## The task
Find the line containing "unfold walkAcc" in the entries below. Restate it and each line after it, word for word, up to and including the line containing "unfold readAll".

## Data to examine

theorem traffic_secondStage (s : State) (x : Xctx) (gpa acc : Nat) : Traffic s (secondStage s x gpa acc).1 := by
  unfold secondStage
  split
  · exact .refl _
  · split
    · exact .refl _
    · split
      · rw [byteLeaf_fst]; exact traffic_useLeaf _ _ _ _ _ _ fun t _ => .refl t
      · rw [byteLeaf_fst]; exact (traffic_tlbMiss s x).trans (traffic_walkFrom x true gpa acc (plainAt x) (fun t _ => .refl t) _ _ _)

theorem traffic_firstStage (s : State) (x : Xctx) (va acc : Nat) : Traffic s (firstStage s x va acc).1 := by
  unfold firstStage
  split
  · exact .refl _
  · split
    · exact traffic_useLeaf _ _ _ _ _ _ fun t a => traffic_secondStage t x a 0
    · exact (traffic_tlbMiss s x).trans (traffic_walkFrom x false va acc _ (fun t a => traffic_secondStage t x a 0) _ _ _)

theorem traffic_translate (s : State) (x : Xctx) (va acc : Nat) : Traffic s (translate s x va acc).1 := by
  have h1 : ∀ {r : State × Walk}, firstStage s x va acc = r → Traffic s r.1 := fun h => h ▸ traffic_firstStage _ _ _ _
  have h2 : ∀ {t : State} {a : Nat} {r : State × Walk}, secondStage t x a acc = r → Traffic t r.1 := fun h => h ▸ traffic_secondStage _ _ _ _
  unfold translate
  split
  · rename_i he
    refine Traffic.trans (h1 he) ?_
    split
    · rename_i hg; exact h2 hg
    · rw [walkTrap_fst]; exact traffic_secondStage _ _ _ _
  · rw [walkTrap_fst]; exact h1 rfl

theorem traffic_reach (s : State) (x : Xctx) (va acc : Nat) : Traffic s (reach s x va acc).1 := by
  unfold reach
  split
  · rename_i s1 h he
    have : Traffic s s1 := by have := traffic_translate s x va acc; rw [he] at this; exact this
    split
    · exact this
    · split <;> exact this
  · exact traffic_translate s x va acc

/-! ## Walking and reading a logged operation -/

theorem traffic_reachPlaced (s : State) (x : Xctx) (va acc : Nat) (pc : Bool) : Traffic s (reachPlaced s x va acc pc).1 := by
  have h : ∀ {r : State × Reach}, translate s x va acc = r → Traffic s r.1 := fun h => h ▸ traffic_translate _ _ _ _
  unfold reachPlaced
  split
  · rename_i e
    have := h e
    split <;> exact this
  · exact h rfl

theorem traffic_reachPinned (s : State) (x : Xctx) (va : Nat) : Traffic s (reachPinned s x va).1 := by
  have h : ∀ {r : State × Reach}, reachPlaced s x va 0 false = r → Traffic s r.1 := fun h => h ▸ traffic_reachPlaced _ _ _ _ _
  unfold reachPinned
  split
  · rename_i s1 k e
    refine (h e).trans ?_
    have h2 : ∀ {r : State × Walk}, secondStage s1 x k.pteAddr 0 = r → Traffic s1 r.1 := fun h => h ▸ traffic_secondStage _ _ _ _
    split
    · rename_i e2; exact h2 e2
    · rw [walkTrap_fst]; exact h2 rfl
  · exact h rfl

theorem traffic_reachFor (s : State) (x : Xctx) (k : MemKind) (va : Nat) : Traffic s (reachFor s x k va).1 := by
  unfold reachFor
  split
  · exact traffic_reachPlaced _ _ _ _ _
  · exact traffic_reachPinned _ _ _
  · exact traffic_reachPinned _ _ _
  · exact traffic_reach _ _ _ _

theorem traffic_walkPiece (s : State) (o : LogOp) (va n : Nat) : Traffic s (walkPiece s o va n).1 := by
  unfold walkPiece
  simp only []
  split
  · split <;> exact .refl _
  · split
    · rename_i y _
      by_cases h : (if o.kind.writes then y.canW && y.dSet && !inRecordArea (y.pline * 128) else y.canR && byteMask (va % 128) n &&& ~~~y.valid == 0) = true
      · rw [if_pos h]; exact .refl _
      · rw [if_neg h]; exact traffic_reachFor _ _ _ _
    · exact traffic_reachFor _ _ _ _

theorem traffic_walkAcc (s : State) (o : LogOp) (a : Acc) : Traffic s (walkAcc s o a).1 := by
  unfold walkAcc
  refine Traffic.foldl_pair (fun r p => ?_) (pieces a.va a.n) (s, ([] : List (Nat × Reach)))
  exact traffic_walkPiece r.1 o p.1 p.2

theorem traffic_walkAll (s : State) (o : LogOp) : Traffic s (walkAll s o).1 := by
  unfold walkAll
  refine Traffic.foldl_pair (fun r a => ?_) (s.accesses o) (s, ([] : List (Acc × List (Nat × Reach))))
  exact traffic_walkAcc r.1 o a

theorem traffic_readPiece (s : State) (gid va n : Nat) (h : Hit) : Traffic s (readPiece s gid va n h).1 := by
  unfold readPiece
  simp only []
  split
  · split <;> exact .refl _
  · split
    · exact traffic_lineRequest _ _ _ _ _
    · exact traffic_l1Load _ _ _ _ _ _ _ _

theorem traffic_readAcc (s : State) (gid : Nat) (a : Acc) (hs : List Hit) : Traffic s (readAcc s gid a hs).1 := by
  unfold readAcc
  refine Traffic.foldl_pair (fun r p => ?_) ((pieces a.va a.n).zip hs) (s, 0)
  exact traffic_readPiece r.1 gid p.1.1 p.1.2 p.2

theorem traffic_readAll (s : State) (o : LogOp) : Traffic s (readAll s o).1 := by
  unfold readAll
  refine Traffic.foldl_pair (fun r p => ?_) (s.placed o) (s, ([] : List (Nat × Nat)))
  exact traffic_readAcc r.1 o.gid p.1 p.2

end Sys2Proof.Machine
end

## Response to this task
  unfold walkAcc
  refine Traffic.foldl_pair (fun r p => ?_) (pieces a.va a.n) (s, ([] : List (Nat × Reach)))
  exact traffic_walkPiece r.1 o p.1 p.2

theorem traffic_walkAll (s : State) (o : LogOp) : Traffic s (walkAll s o).1 := by
  unfold walkAll
  refine Traffic.foldl_pair (fun r a => ?_) (s.accesses o) (s, ([] : List (Acc × List (Nat × Reach))))
  exact traffic_walkAcc r.1 o a

theorem traffic_readPiece (s : State) (gid va n : Nat) (h : Hit) : Traffic s (readPiece s gid va n h).1 := by
  unfold readPiece
  simp only []
  split
  · split <;> exact .refl _
  · split
    · exact traffic_lineRequest _ _ _ _ _
    · exact traffic_l1Load _ _ _ _ _ _ _ _

theorem traffic_readAcc (s : State) (gid : Nat) (a : Acc) (hs : List Hit) : Traffic s (readAcc s gid a hs).1 := by
  unfold readAcc
  refine Traffic.foldl_pair (fun r p => ?_) ((pieces a.va a.n).zip hs) (s, 0)
  exact traffic_readPiece r.1 gid p.1.1 p.1.2 p.2

theorem traffic_readAll (s : State) (o : LogOp) : Traffic s (readAll s o).1 := by
  unfold readAll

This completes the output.